Automate git repository maintanence operations

Open nellh opened this issue 3 years ago • 1 comments

Is your feature request related to a problem? Please describe. OpenNeuro datasets often have a fairly low rate of new commits after the initial upload but some upload patterns can create many new git objects and we don't automatically run git repack or git gc at any point. For datasets with very large file counts, this can lead to very bad performance bottlenecked by I/O scan of the git objects.

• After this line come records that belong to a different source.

-- ==== Sys2Proof/Machine/Metering.lean ====
section
/-! DEFINITION. The Metering Engine at work on a session: a delivered reading (R119 to R129, R84) and a minute tick
(R132). -/

namespace Sys2Proof.Machine

/-- Whether readings are taken for a session in this state (R119). -/
def SessionKind.metered : SessionKind → Bool
  | .authorized | .charging | .complete | .stopping => true
  | .empty | .awaitingAuth | .closed => false

/-- The energy prices of the plan a session names; an entry that names none has none to price by. -/
def State.energyPrices (s : State) (e : Session) : Table Nat 4 :=
  match e.plan with
  | some (k, _) => (s.plan k).contents.energyPrice
  | none => Vector.replicate 4 0

/-- The idle price of a band in the plan a session names. -/
def State.idlePriceOf (s : State) (e : Session) (b : Band) : Nat :=
  match e.plan with
  | some (k, _) => tget (s.plan k).contents.idlePrice b
  | none => 0

/-- What Stages 1 to 3 make of a reading: the parts by band, and the three findings (R133). -/
structure Reading where
  parts : List (Band × Nat)
  reverse : Bool
  jump : Bool
  missed : Bool
  deriving DecidableEq, Repr

/-- Stages 1 to 3 for a reading with a baseline (R122 to R127). -/
def readParts (c : ClockState) (prices : Table Nat 4) (rating : Nat) (last : Byte) (base : BitVec 32) (baseMs : Nat)
    (reading : BitVec 32) (latch : Option (BitVec 8 × BitVec 32)) : Reading :=
  let raw := delta reading base
  if isReverse raw then ⟨[], true, false, false⟩
  else
    let limit := plausibleLimit rating (c.ms - baseMs)
    let split := bandSplit c prices last base latch (min raw limit)
    ⟨split.1, false, decide (limit < raw), split.2⟩

/-- Raises an event when the condition holds. -/
def State.raiseIf (c : Bool) (k : EventKind) (s : State) : State := if c then s.raise k else s

/-- Stages 4 and 5 on a session entry (R128, R129), with the flags of the findings (R133). -/
def applyReading (c : ClockState) (prices : Table Nat 4) (r : Reading) (reading : BitVec 32) (e : Session) : Session :=
  { r.parts.foldl (addPart prices) e with
    baseline := some (reading, c.ms)
    lastEpoch := c.epoch
    flags := addFlagIf r.missed .missedLatch (addFlagIf r.jump .meterJump (addFlagIf r.reverse .meterReverse e.flags)) }

/-- A reading delivered for connector n: the first sets the baseline (R84), a later one is priced through the six
stages (R119). -/
def State.deliverReading (n : Conn) (r : ConnReport) (s : State) : State :=
  let e := s.sess n
  if e.state.metered then
    match e.baseline with
    | none =>
      s.updSess n fun e => { e with baseline := some (r.reading, s.clock.ms), lastEpoch := s.clock.epoch }
    | some (base, baseMs) =>
      let prices := s.energyPrices e
      let f := readParts s.clock prices (s.rating n) e.lastEpoch base baseMs r.reading r.latch
      let s := s.updSess n (applyReading s.clock prices f r.reading)
      let s := s.raiseIf (f.reverse || f.jump) .meterAnomaly
      let s := s.raiseIf f.missed .latchMissed
      s.budgetCheck n
  else s

/-- A minute tick for the session of connector n (R132). -/
def State.idleMinute (n : Conn) (s : State) : State :=
  let e := s.sess n
  if e.state = .complete then
    if 0 < e.grace then s.updSess n fun e => { e with grace := e.grace - 1 }
    else
      (s.updSess n fun e =>
        { e with
          idleMinutes := e.idleMinutes + 1
          idleCost := e.idleCost + s.idlePriceOf e s.clock.band }).budgetCheck n
  else s

end Sys2Proof.Machine
end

Describe the solution you'd like Other git based hosting services tend to run git gc and git repack at automatic commit intervals (GitLab describes it here). We tend to have larger commits and less of them, I suspect it would be good to run at least the incremental repack whenever a dataset has new commits that haven't been repacked. gc and a full repack shouldn't be required after most changes but we may want schedule running these if the file count for a commit is over a threshold?

Additional context ds004186 had 100k object files and 200MB of git metadata after upload, leading to git tree reads near or exceeding OpenNeuro's 60 second timeout for this. A git repack and git gc got this down to 1 pack file and 19MB of metadata and reading a tree was down to ~2 seconds.

Jul 13 '22 19:07 nellh

We should add git annex fsck, and possibly git fsck if this is not implicit.

If fsck is unacceptably long-running, it is possible to use --incremental/--more and --time-limit to break the problem down into conveniently schedulable chunks. --time-limit just raises an exception, so I believe we can also kill it by sending a SIGINT when convenient, and it will save its place.

https://git-annex.branchable.com/git-annex-fsck/

Sep 21 '22 20:09 effigies